Quarenta minutos. A bandinha toca ‘Ciao, ciao, bambina’, aparecem milhares de lenços brancos, Valdir retém a bola, os santistas estão desesperados, fazem carga contra Valdir, os palmeirenses recuam, Valdir não quer, manda para a frente, recebe falta, cai, a torcida não tem mais limites, grita, salta, a bandinha nem sabe mais o que toca. Nardo quer saber quanto tempo falta para terminar. Falta pouco. Termina.

Valdir e Romeiro caem ao chão abraçados. A camisa de Julinho é arrancada. A de Romeiro também. Brandão é carregado. Centenas de pessoas em campo. Aplausos e entusiasmo que não param. Todos querem abraçar todos. Os jogadores fogem para o vestiário, mas lá é pior. Correria, confusão, berros, confetes verdes, serpentinas verdes. Quase matam os jogadores de tantos abraços”.

05/01/1960 – Santos 1×1 Palmeiras (Pacaembu)
Gols: Pelé, 22’/1T; Zequinha, 34’/1T

Palmeiras: Valdir de Moraes; Djalma Santos, Valdemar Carabina, Aldemar e Geraldo Scotto; Zequinha e Chinesinho; Julinho Botelho, Américo Murolo, Romeiro e Géo. Técnico: Osvaldo Brandão.

Santos: Laércio; Feijó, Getúlio e Dalmo; Formiga e Zito; Dorval, Urubatão, Coutinho, Pelé e Pepe. Técnico: Lula.

07/01/1960 – Palmeiras 2×2 Santos (Pacaembu)
Gols: Pepe, 25’/1T e 35’/2T; Getúlio (contra), 3’/2T; Chinesinho 5’/2T

Palmeiras: Valdir de Moraes; Djalma Santos, Valdemar Carabina, Aldemar e Geraldo Scotto; Zequinha e Chinesinho; Julinho Botelho, Américo Murolo, Romeiro e Nardo. Técnico: Osvaldo Brandão.

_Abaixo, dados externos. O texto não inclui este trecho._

-- ==== Sys2Proof/Machine/Block.lean ====
section
/-! DEFINITION. Columns, blocks and schedules (spec/00_scope.md R11, R12; spec/10_state.md R26): plain
data, the byte view, the matrix view and the big-endian word view. -/

namespace Sys2Proof

/-- One column of a block: four bytes, rows 0 to 3 (R11). -/
structure Column where
  r0 : Byte
  r1 : Byte
  r2 : Byte
  r3 : Byte
  deriving DecidableEq, Repr

/-- A block: exactly 16 bytes, as 4 columns of 4 rows "in column-major order" (R11). -/
structure Block where
  c0 : Column
  c1 : Column
  c2 : Column
  c3 : Column
  deriving DecidableEq, Repr

/-- A round key schedule: eleven blocks K[0] to K[10] (spec/10_state.md R26). -/
structure Schedule where
  k0 : Block
  k1 : Block
  k2 : Block
  k3 : Block
  k4 : Block
  k5 : Block
  k6 : Block
  k7 : Block
  k8 : Block
  k9 : Block
  k10 : Block
  deriving DecidableEq, Repr

/-- The byte in row `r` of a column. -/
def Column.row (c : Column) (r : Fin 4) : Byte :=
  match r with
  | 0 => c.r0
  | 1 => c.r1
  | 2 => c.r2
  | 3 => c.r3

/-- The column whose row `r` is `f r`. -/
def Column.ofFn (f : Fin 4 → Byte) : Column := ⟨f 0, f 1, f 2, f 3⟩

/-- R12 `word`: a column as a word, row 0 in the most significant byte (R9 `{a, b}`: `a` high). -/
def Column.toWord (c : Column) : Word := c.r0 ++ c.r1 ++ c.r2 ++ c.r3

/-- R12 `bytes(w) = [w[31:24], w[23:16], w[15:8], w[7:0]]`. -/
def Column.ofWord (w : Word) : Column :=
  ⟨w.extractLsb' 24 8, w.extractLsb' 16 8, w.extractLsb' 8 8, w.extractLsb' 0 8⟩

/-- Column `c` of a block, its bytes `b[4c]` to `b[4c+3]` (R11). -/
def Block.col (b : Block) (c : Fin 4) : Column :=
  match c with
  | 0 => b.c0
  | 1 => b.c1
  | 2 => b.c2
  | 3 => b.c3

/-- The block with column `c` replaced. -/
def Block.setCol (b : Block) (c : Fin 4) (v : Column) : Block :=
  match c with
  | 0 => { b with c0 := v }
  | 1 => { b with c1 := v }
  | 2 => { b with c2 := v }
  | 3 => { b with c3 := v }

/-- The block whose column `c` is `f c`. -/
def Block.ofCols (f : Fin 4 → Column) : Block := ⟨f 0, f 1, f 2, f 3⟩

/-- The byte at row `r`, column `c` (R11: `b[r + 4*c]`). -/
def Block.at (b : Block) (r c : Fin 4) : Byte := (b.col c).row r

/-- The block whose byte at row `r`, column `c` is `f r c`. -/
def Block.ofMatrix (f : Fin 4 → Fin 4 → Byte) : Block :=
  Block.ofCols fun c => Column.ofFn fun r => f r c

/-- Byte `b[j]` of a block in sequence order (R11). -/
def Block.byte (b : Block) (j : Fin 16) : Byte :=
  b.at ⟨j.val % 4, Nat.mod_lt _ (by decide)⟩ ⟨j.val / 4, Nat.div_lt_of_lt_mul j.isLt⟩

/-- The block whose byte `j` is `f j`. -/
def Block.ofFn (f : Fin 16 → Byte) : Block :=
  ⟨⟨f 0, f 1, f 2, f 3⟩, ⟨f 4, f 5, f 6, f 7⟩, ⟨f 8, f 9, f 10, f 11⟩, ⟨f 12, f 13, f 14, f 15⟩⟩

/-- The sixteen bytes of a block, b[0] first. -/
def Block.toBytes (b : Block) : List Byte :=
  [b.c0.r0, b.c0.r1, b.c0.r2, b.c0.r3, b.c1.r0, b.c1.r1, b.c1.r2, b.c1.r3,
   b.c2.r0, b.c2.r1, b.c2.r2, b.c2.r3, b.c3.r0, b.c3.r1, b.c3.r2, b.c3.r3]

/-- R12 `word(b, i)`: word `i` of a block is column `i`, big-endian. -/
def Block.word (b : Block) (i : Fin 4) : Word := (b.col i).toWord

/-- The block with word `i` replaced: the four writes of spec/10_state.md R22 and R23. -/
def Block.setWord (b : Block) (i : Fin 4) (w : Word) : Block := b.setCol i (Column.ofWord w)

/-- The block of four words, packed big-endian (R12). -/
def Block.ofWords (w0 w1 w2 w3 : Word) : Block :=
  ⟨Column.ofWord w0, Column.ofWord w1, Column.ofWord w2, Column.ofWord w3⟩

/-- Sixteen bytes 0x00. -/
def Block.zero : Block := ⟨⟨0, 0, 0, 0⟩, ⟨0, 0, 0, 0⟩, ⟨0, 0, 0, 0⟩, ⟨0, 0, 0, 0⟩⟩

/-- Exclusive-or of columns, byte by byte (spec/40_arithmetic.md R131). -/
def Column.xor (a b : Column) : Column :=
  ⟨a.r0 ^^^ b.r0, a.r1 ^^^ b.r1, a.r2 ^^^ b.r2, a.r3 ^^^ b.r3⟩

/-- Exclusive-or of blocks, byte by byte: `(a ^ b)[j] = a[j] ^ b[j]` (spec/40_arithmetic.md R131). -/
def Block.xor (a b : Block) : Block :=
  ⟨a.c0.xor b.c0, a.c1.xor b.c1, a.c2.xor b.c2, a.c3.xor b.c3⟩

/-- `f` on each byte of a column. -/
def Column.map (f : Byte → Byte) (c : Column) : Column := ⟨f c.r0, f c.r1, f c.r2, f c.r3⟩

/-- `f` on each byte of a block, each staying in its position. -/
def Block.map (f : Byte → Byte) (b : Block) : Block :=
  ⟨b.c0.map f, b.c1.map f, b.c2.map f, b.c3.map f⟩

/-- Round key `r` of a schedule. -/
def Schedule.get (K : Schedule) (r : Fin 11) : Block :=
  match r with
  | 0 => K.k0
  | 1 => K.k1
  | 2 => K.k2
  | 3 => K.k3
  | 4 => K.k4
  | 5 => K.k5
  | 6 => K.k6
  | 7 => K.k7
  | 8 => K.k8
  | 9 => K.k9
  | 10 => K.k10

/-- The schedule whose round key `r` is `f r`. -/
def Schedule.ofFn (f : Fin 11 → Block) : Schedule :=
  ⟨f 0, f 1, f 2, f 3, f 4, f 5, f 6, f 7, f 8, f 9, f 10⟩

/-- Schedule word `W[i] = word(RK[i div 4], i mod 4)` (spec/00_scope.md R13, spec/10_state.md R27). -/
def Schedule.word (K : Schedule) (i : Fin 44) : Word :=
  (K.get ⟨i.val / 4, Nat.div_lt_of_lt_mul i.isLt⟩).word ⟨i.val % 4, Nat.mod_lt _ (by decide)⟩

/-- `W[i]` by number (spec/00_scope.md R13); the rules use it for i 0 to 43 only. -/
def Schedule.W (K : Schedule) (i : Nat) : Word := K.word (Fin.ofNat 44 i)

end Sys2Proof
end

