-- ==== Sys2Proof/Machine/BlockCipher.lean ====
section
/-! DEFINITION. Full-block encryption and decryption, ENCB and DECB (spec/43_block_cipher.md R180 to
R183). -/

namespace Sys2Proof

/-- R180: one of the nine rounds 1 to 9: SubBytes, ShiftRows, MixColumns, AddRoundKey with K[r]. -/
def encryptRound (K : Schedule) (t : Block) (r : Fin 11) : Block :=
  addRoundKey (mixColumns (shiftRows (subBytes t))) (K.get r)

/-- R180: the final round 10, without MixColumns. -/
def encryptLastRound (K : Schedule) (t : Block) : Block :=
  addRoundKey (shiftRows (subBytes t)) (K.get 10)

/-- R180: `Encrypt(s, K)`. -/
def encrypt (s : Block) (K : Schedule) : Block :=
  encryptLastRound K
    ([1, 2, 3, 4, 5, 6, 7, 8, 9].foldl (encryptRound K) (addRoundKey s (K.get 0)))

/-- R182: the first steps: AddRoundKey with K[10], InvShiftRows, InvSubBytes. -/
def decryptFirstRound (K : Schedule) (s : Block) : Block :=
  invSubBytes (invShiftRows (addRoundKey s (K.get 10)))

/-- R182: one of the nine rounds 9 down to 1: AddRoundKey with K[r], InvMixColumns, InvShiftRows,
InvSubBytes. -/
def decryptRound (K : Schedule) (t : Block) (r : Fin 11) : Block :=
  invSubBytes (invShiftRows (invMixColumns (addRoundKey t (K.get r))))

/-- R182: `Decrypt(s, K)`; the round keys are the unexpanded schedule's own, in the order 10 to 0. -/
def decrypt (s : Block) (K : Schedule) : Block :=
  addRoundKey
    ([9, 8, 7, 6, 5, 4, 3, 2, 1].foldl (decryptRound K) (decryptFirstRound K s)) (K.get 0)

end Sys2Proof

namespace Sys2Proof.Machine

open Sys2Proof

/-- ENCB (R181): NOKEY without a schedule, else `BLK <- Encrypt(BLK, RK)`. -/
def execEncb (s : State) : Result := withSchedule s fun K => applyToBlk (fun b => encrypt b K) s

/-- DECB (R183): NOKEY without a schedule, else `BLK <- Decrypt(BLK, RK)`. -/
def execDecb (s : State) : Result := withSchedule s fun K => applyToBlk (fun b => decrypt b K) s

end Sys2Proof.Machine
end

Santos: Laércio; Feijó, Getúlio e Dalmo; Formiga e Zito; Dorval, Urubatão, Coutinho, Pelé e Pepe. Técnico: Lula.

10/01/1960 – Palmeiras 2×1 Santos (Pacaembu)
Gols: Pelé, 14’/1T; Julinho Botelho, 43’/1T; Romeiro, 3’/2T

Palmeiras: Valdir de Moraes; Djalma Santos, Valdemar Carabina, Aldemar e Geraldo Scotto; Zequinha e Chinesinho; Julinho Botelho, Américo Murolo, Romeiro e Nardo. Técnico: Osvaldo Brandão.

Santos: Laércio; Urubatão, Getúlio e Dalmo; Formiga e Zito; Dorval, Jair Rosa Pinto, Pagão, Pelé e Pepe. Técnico: Lula.